December 22, 2024 / by 

 

What to Expect When You’re Expecting a Report From James “Least Untruthful” Clapper

It is a time pregnant with possibilities as the world awaits release of the US report on chemical weapon use in Syria. Today’s Washington Post informs us that we may see the report as soon as tomorrow:

The Obama administration believes that U.S. intelligence has established how Syrian government forces stored, assembled and launched the chemical weapons allegedly used in last week’s attack outside Damascus, according to U.S. officials.

The administration is planning to release evidence, possibly as soon as Thursday, that it will say proves that Syrian President Bashar al-Assad bears responsibility for what U.S. officials have called an “undeniable” chemical attack that killed hundreds on the outskirts of the Syrian capital.

The report, being compiled by the Office of the Director of National Intelligence, is one of the final steps that the administration is taking before President Obama makes a decision on a U.S. military strike against Syria, which now appears all but inevitable.

Wait. What?

Marcy already mused on all the talking heads focusing on how a US response to Assad using chemical weapons on Syrian citizens is all about our “credibility“. If the US response is so tied up with credibility, how on earth can it be that the person charged with compiling the report on which we will base military action is the man whose obituary will be obliged to mention his admission that he lied to Congress, but that we should excuse the lies because he gave the “least untruthful” version possible? That is how the US will convince the world that, unlike when we lied about Iraq having WMD’s before we invaded, this time we aren’t lying about Assad?

Note also that Marcy mentioned yesterday that the US, through John Kerry, tried to prevent the UN carrying out its own investigation into the chemical weapon evidence. That move undercuts US efforts at credibility since outside, independent confirmation of findings would be a huge step in providing assurance that the US is being truthful.

The UN effort continues today, with the delegation of inspectors visiting a different Damascus suburb than the one they visited on Monday. (See the map in this BBC article for the sites at which chemical weapons were accused of being used in the attack.)

We get a bit of information from AP on how the UN team is operating:

The U.N. chemical weapons experts conducted their first field testing in the western Damascus suburb of Moadamiyeh on Monday. They collected samples and testimony after a treacherous journey through government and rebel-held territory. Their convoy was hit by snipers but members of the team were unharmed.

The ability of the UN team to interview victims (which is presumably how they got “testimony”) and then to take their own samples is a key part of making their work believable. Both environmental samples at the sites of attack and biological samples from the victims play a role in identifying whether and what chemical agents were used. See this informative piece from FAS on descriptions of symptoms that the investigators would be looking for when interviewing victims.

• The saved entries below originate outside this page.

-- ==== Sys2Proof/Machine/Flags.lean ====
section
/-! DEFINITION. Every flag computation: packing (10_state.md R12), the 8-bit ALU (40_nop_alu8.md R126, R127, R113 to
R121), the 16-bit addition and the SP offset (41_alu16.md R140, R142). As in the spec, operands become integers, the
sum or difference is exact, and it is narrowed at the end. -/

namespace Sys2Proof.Machine

/-- `Fbyte()`: bit 7 zero, bit 6 subtract, bit 5 half-carry, bit 4 carry, bits 3 to 0 zero (R12). -/
def Flags.pack (f : Flags) : Byte :=
  BitVec.ofBool f.z ++ BitVec.ofBool f.n ++ BitVec.ofBool f.h ++ BitVec.ofBool f.c ++ 0b0000#4

/-- Unpacking ignores bits 3 to 0 (R12). -/
def Flags.unpack (v : Byte) : Flags :=
  ⟨v.getLsbD 7, v.getLsbD 6, v.getLsbD 5, v.getLsbD 4⟩

/-- A result byte with the flags computed beside it. -/
structure AluOut where
  res : Byte
  flags : Flags
  deriving DecidableEq, Repr

/-- A result word with the flags computed beside it. -/
structure AluOut16 where
  res : Word
  flags : Flags
  deriving DecidableEq, Repr

/-- The addition function with its carry-in (R126). -/
def add8 (a v : Byte) (ci : Bool) : AluOut :=
  let t := a.toNat + v.toNat + ci.toNat
  let res := BitVec.ofNat 8 t
  { res
    flags :=
      { z := res == 0
        n := false
        h := decide (lowNibble a + lowNibble v + ci.toNat > 0xF)
        c := decide (t > 0xFF) } }

/-- The subtraction function with its borrow-in (R127). -/
def sub8 (a v : Byte) (bi : Bool) : AluOut :=
  let t : Int := (a.toNat : Int) - v.toNat - bi.toNat
  let res := BitVec.ofInt 8 t
  { res
    flags :=
      { z := res == 0
        n := true
        h := decide ((lowNibble a : Int) - lowNibble v - bi.toNat < 0)
        c := decide (t < 0) } }

/-- AND: half-carry always set (R113). -/
def and8 (a v : Byte) : AluOut :=
  { res := a &&& v, flags := { z := a &&& v == 0, n := false, h := true, c := false } }

/-- XOR (R116). -/
def xor8 (a v : Byte) : AluOut :=
  { res := a ^^^ v, flags := { z := a ^^^ v == 0, n := false, h := false, c := false } }

/-- OR (R119). -/
def or8 (a v : Byte) : AluOut :=
  { res := a ||| v, flags := { z := a ||| v == 0, n := false, h := false, c := false } }

/-- ADD HL: half-carry out of bit 11, carry out of bit 15, the zero flag handed through (R140, R27). -/
def add16 (a b : Word) (z : Bool) : AluOut16 :=
  let t := a.toNat + b.toNat
  { res := BitVec.ofNat 16 t
    flags :=
      { z
        n := false
        h := decide (a.toNat % 0x1000 + b.toNat % 0x1000 > 0xFFF)
        c := decide (t > 0xFFFF) } }

/-- SP plus a signed byte; both carries are those of the unsigned addition of the low bytes (R142). -/
def spOffset (sp : Word) (e : Byte) : AluOut16 :=
  { res := BitVec.ofNat 16 (sp.toNat + (sext16 e).toNat)
    flags :=
      { z := false
        n := false
        h := decide (sp.toNat % 16 + lowNibble e > 0xF)
        c := decide (sp.toNat % 256 + e.toNat > 0xFF) } }

end Sys2Proof.Machine
end

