-- ==== Sys2Proof/Tests/Slice0.lean ====
section
/-! SUPPORT. Tests of the model against the spec, and witnesses that the hypotheses of the statements can be met.
Expected values come from spec/95_test_vectors.md, from the encoding column of spec/opcode_table.json, or from the rule
named; none is the model's own answer. -/

namespace Sys2Proof.Tests

open Sys2Proof.Machine Sys2Proof.Statements

/-! ### Well-formedness: each check refuses an ill-formed term -/

/-- An unassigned row and the prefix have no well-formed instruction (R86, R87). -/
theorem test_wf_unassigned : Instr.wf .unassigned_03 = false ∧ Instr.wf (.prefix_cb 0x37) = false ∧
    Instr.wf .ld_a_mhli = true := by decide

/-- No memory-to-memory load (R91, R180). -/
theorem test_wf_no_memory_to_memory : Variant.wf (.load8 (.mem .hl) (.mem .hl)) = false ∧
    Variant.wf (.load8 (.mem .bc) (.mem .hl)) = false := by decide

/-- (BC), (DE), (HL+), (HL-), (a16), (a8), (C) pair only with A (R160). -/
theorem test_wf_load_only_with_a : Variant.wf (.load8 (.reg .b) (.mem .bc)) = false ∧
    Variant.wf (.load8 (.mem .de) (.reg .b)) = false ∧ Variant.wf (.load8 (.reg .l) (.mem .hlInc)) = false ∧
    Variant.wf (.load8 (.mem .hlDec) (.reg .h)) = false ∧ Variant.wf (.load8 (.mem (.direct 0xC000)) (.reg .b)) = false ∧
    Variant.wf (.load8 (.reg .c) (.mem (.high 0x80))) = false ∧ Variant.wf (.load8 (.reg .c) (.mem .highC)) = false ∧
    Variant.wf (.load8 (.mem .bc) (.d8 0)) = false := by decide

/-- No ALU forms but r, (HL), d8 (R125). -/
theorem test_wf_alu_forms : Variant.wf (.alu .add (.mem .bc)) = false ∧ Variant.wf (.alu .cp (.mem .hlInc)) = false ∧
    Variant.wf (.alu .xor (.mem (.direct 0xC000))) = false ∧ Variant.wf (.alu .or (.mem .highC)) = false ∧
    Variant.wf (.alu .or (.mem .hl)) = true := by decide

/-- An entry's declared length is 1 plus its immediate bytes (R72). -/
theorem test_wf_entry_length : Entry.wf ⟨.jp_a16 0x1234, 2, 0⟩ = false ∧ Entry.wf ⟨.jp_a16 0x1234, 3, 0⟩ = true ∧
    Entry.wf ⟨.unassigned_76, 1, 0⟩ = false := by decide

/-- The canonical form of memory: not rising, twice the same, a listed zero, beyond the space. -/
theorem test_wf_memory : Memory.wf [(5, 1), (4, 1)] = false ∧ Memory.wf [(4, 1), (4, 2)] = false ∧
    Memory.wf [(4, 0)] = false ∧ Memory.wf [(65536, 1)] = false ∧ Memory.wf [(0, 1), (65535, 2)] = true := by decide

/-! ### Decoding: the opcode bytes as the encoding column writes them, the bytes 0x34, 0x12 after each -/

/-- The instruction each opcode byte selects, with 0x34 and 0x12 after it. -/
def opcodes (bytes : List Byte) : List Instr := bytes.map fun b => decodeAt b 0x34 0x12
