-- ==== Sys2Proof/Machine/Bits.lean ====
section
/-!
DEFINITION. Bit fields, little-endian byte strings (00_scope.md R3) and the small list helpers of the model.
-/

namespace Sys2Proof.Machine

/-- Is bit `i` of a number set? -/
def bit (x i : Nat) : Bool := x / 2 ^ i % 2 = 1

/-- A number whose bits below `n` are those a predicate gives. -/
def ofBits (n : Nat) (f : Nat → Bool) : Nat :=
  (List.range n).foldl (fun acc i => if f i then acc + 2 ^ i else acc) 0

/-- The number with bit `i` set. -/
def setBit (x i : Nat) : Nat := if bit x i then x else x + 2 ^ i

/-- The number with bit `i` clear. -/
def clearBit (x i : Nat) : Nat := if bit x i then x - 2 ^ i else x

/-- How many of the low `n` bits are set. -/
def popCount (n x : Nat) : Nat := ((List.range n).filter (bit x)).length

/-- The numbers of the set bits among the low `n`, ascending. -/
def bitList (n x : Nat) : List Nat := (List.range n).filter (bit x)

/-- Little-endian value of a byte string (00_scope.md R3). -/
def leNat : Bytes → Nat
  | [] => 0
  | b :: bs => b.toNat + 256 * leNat bs

/-- The `n` bytes of a number, little-endian (00_scope.md R3). -/
def leBytes : Nat → Nat → Bytes
  | 0, _ => []
  | n + 1, x => BitVec.ofNat 8 x :: leBytes n (x / 256)

/-- The `n` bytes of a number, big-endian. -/
def beBytes (n x : Nat) : Bytes := (leBytes n x).reverse

/-- `n` bytes of a byte string from `off`; short strings give fewer. -/
def slice (b : Bytes) (off n : Nat) : Bytes := (b.drop off).take n

/-- The little-endian number in `n` bytes of a string from `off`. -/
def rd (b : Bytes) (off n : Nat) : Nat := leNat (slice b off n)

/-- `n` zero bytes. -/
def zeros (n : Nat) : Bytes := List.replicate n 0

/-- A byte string cut or zero-padded to `n` bytes. -/
def fit (n : Nat) (b : Bytes) : Bytes := (b ++ zeros (n - b.length)).take n

/-- Are all bytes zero? -/
def allZero (b : Bytes) : Bool := b.all (fun x => x = 0)

/-- Division rounding up. -/
def ceilDiv (a b : Nat) : Nat := (a + b - 1) / b

/-- A number rounded up to a multiple of `m`. -/
def roundUp (a m : Nat) : Nat := ceilDiv a m * m

/-- Is `a` a multiple of `m`? -/
def aligned (a m : Nat) : Bool := a % m = 0

/-- Cut a list into pieces of `n`. -/
def chunks {α : Type} (n : Nat) (l : List α) : List (List α) :=
  (List.range (ceilDiv l.length n)).map fun i => (l.drop (n * i)).take n

/-- Are the half-open ranges [a, a+n) and [b, b+k) disjoint? -/
def disjoint (a n b k : Nat) : Bool := a + n ≤ b || b + k ≤ a

/-- The first index at which a predicate holds. -/
def firstIdx {α : Type} (p : α → Bool) (l : List α) : Option Nat :=
  (l.zipIdx.find? (fun x => p x.1)).map (fun x => x.2)

/-- No two elements of a list have the same key. -/
def noDup {α : Type} (key : α → Nat) (l : List α) : Bool :=
  decide ((l.map key).dedup.length = l.length)

/-- The first index whose key repeats an earlier one. -/
def firstDup {α : Type} (key : α → Nat) (l : List α) : Option Nat :=
  firstIdx (fun x => ((l.map key).take x.2).contains (key x.1)) l.zipIdx

/-- Set element `i` of a list; past the end the list is unchanged. -/
def setAt {α : Type} (l : List α) (i : Nat) (v : α) : List α := l.set i v

/-- Signed value of the low `w` bits of a number. -/
def sext (w x : Nat) : Int :=
  let y := x % 2 ^ w
  if y < 2 ^ (w - 1) then (y : Int) else (y : Int) - (2 ^ w : Nat)

/-- A signed value as a `w`-bit pattern. -/
def wrapInt (w : Nat) (x : Int) : Nat := (x % (2 ^ w : Nat)).toNat

end Sys2Proof.Machine
end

When Clapper finally releases the US report, one of the most important aspects in that report will be the provenance of any samples the US subjected to chemical analysis. We don’t have acknowledged “boots on the ground” in Syria, so how did the US get samples? What certifications, if any, are there on chain of custody documentation on those samples? As with most other accounts of the chemical attack, the AP article linked above mentions that Doctors Without Borders has documented the number of dead and injured from the attack. Samples and documentation coming from them would be seen as having a much greater level of independence than samples provided by the rebel groups that control the territory where the attacks are said to have taken place.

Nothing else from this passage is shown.